At lunchtime, Moore comes in from the farm and listens to the latest news on the Brexit negotiations.

Is he optimistic?

“I’m cautious. We can get this right, or we can get this wrong.

“My view is simple – do a free trade deal, and the EU have said they’re up for that. The £50billion so-called ‘divorce’ payment from the UK to the EU “doesn’t surprise me in the slightest”, he says.

“I’ve always said there was going to be something like that. You can’t leave a club and then expect to get back in totally free of charge.

“I think the free trade deal is the next step, because if it doesn’t happen, where will Germany sell all their BMWs and Audis they’re selling to the UK at the moment, or what about all the French wine? And what about the jobs that are dependent on that?”

He says it is an opportunity.

“The UK is the second largest net contributor so they need our money, and if there’s no deal they’re actually worse off than we are.

“That’s why I think there will be a deal, because everybody needs it,” he says.

“Teresa May’s always been talking about a special deal, a bespoke deal for the UK and the EU, so if they’ve sorted out the money, which they appear to have done, the next step has to be the free trade deal.”

Among those “next steps” is the issue of the Border. Moore does business on both sides of the border but points out that “in farming, there isn’t actually a totally free Border at the moment”.

His pure-bred cattle are bought in Donegal and must go through a process of testing, certification and fees before he can bring them into his farm in Derry.

“There will be an administrative system, but that doesn’t mean boots on the ground up at the Border.

“Negotiate a separate agreement. There are all sorts of examples, between the EU and Norway, or Switzerland, or Turkey.

“There’s no way there’s going to be a hard Border, or could be, because why would you put something in place that you can’t enforce?

“The only way you could have a hard Border would be to have something like North and South Korea, or build a Donald Trump wall, but that’s not going to happen.”

Roads closed

During the Troubles the road out to Moore’s farm, and the one above it, were closed.

“There were three main access points from this side of the river into town, and all the little roads were blocked off, but even then there was nothing to stop anybody walking over the fields and handing somebody something over a hedge or a fence, or just walking across the Border.”

He is reluctant to say any more. “It wasn’t nice. It’s all in the past, the Troubles were not nice here, particularly in the 1970s – we were under considerable threat and we were not the only ones.”

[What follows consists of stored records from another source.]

-- ==== Sys2Proof/Machine/Divide.lean ====
section
/-! DEFINITION. The divider commands DIVMOD and DIVREM1 (42_divide.md R142, R150). Quotients and remainders are exact; the
algorithm is not architectural (R141, R145). Every operand is read from the state before the command (R11). -/

namespace Sys2Proof.Machine

/-- The quotient capacity DIVMOD needs for effective lengths Lx and Ly (R142, R143). -/
def quotientNeed (lx ly : Nat) : Nat := if ly ≤ lx then lx - ly + 1 else 0

/-- The remainder capacity DIVMOD needs (R142, R143). -/
def remainderNeed (lx ly : Nat) : Nat := min lx ly

/-- The rule of DIVMOD (R142): bounds of X, Y, Q, R; OVERLAP; DIVZERO; CAPACITY; then the quotient window, the remainder
window, x[rd], and x[rc] last (R148). -/
def divmodBody (rd ra rb rc : Reg) (s : State) : Except Stop State := do
  let X := getReg s ra
  let Y := getReg s rb
  let Q := getReg s rd
  let R := getReg s rc
  checkBounds s X
  checkBounds s Y
  checkBounds s Q
  checkBounds s R
  need (¬ Overlap Q R) .overlap
  let u ← val s X
  let v ← val s Y
  need (limbs v ≠ 0) .divzero
  need (quotientNeed (limbs u) (limbs v) ≤ len Q ∧ remainderNeed (limbs u) (limbs v) ≤ len R) .capacity
  let q := u / v
  let r := u % v
  .ok (setReg (setReg (writeCanon (writeCanon s Q q) R r) rd (canonDesc Q q)) rc (canonDesc R r))

/-- DIVMOD rd, ra, rb, rc (R142). -/
def execDivmod (rd ra rb rc : Reg) (s : State) : Host.Outcome State Fault Refusal :=
  finish (.divmod rd ra rb rc) s (divmodBody rd ra rb rc s)

/-- The rule of DIVREM1 (R150): the quotient in place at D's width, never trimmed; the remainder in rd. -/
def divrem1Body (rd ra rb : Reg) (s : State) : Except Stop State := do
  let D := getReg s ra
  let v := (getReg s rb).toNat
  checkBounds s D
  need (v ≠ 0) .divzero
  let u ← val s D
  .ok (setReg (writeRaw s D (u / v)) rd (BitVec.ofNat 32 (u % v)))

/-- DIVREM1 rd, ra, rb (R150). -/
def execDivrem1 (rd ra rb : Reg) (s : State) : Host.Outcome State Fault Refusal :=
  finish (.divrem1 rd ra rb) s (divrem1Body rd ra rb s)

end Sys2Proof.Machine
end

“We were lucky actually, because this is a much quieter border than Armagh or parts of Tyrone, and there are a decent bunch of people living in Donegal on the whole, so it was a much quieter Border and people worked much more closely together and it was much more integrated.

“I take some optimism from that. If you think back, who would ever have thought that Ian Paisley and Martin McGuinness would go into government together?

“I’m actually far more concerned about our political situation in Northern Ireland than I am about the EU.”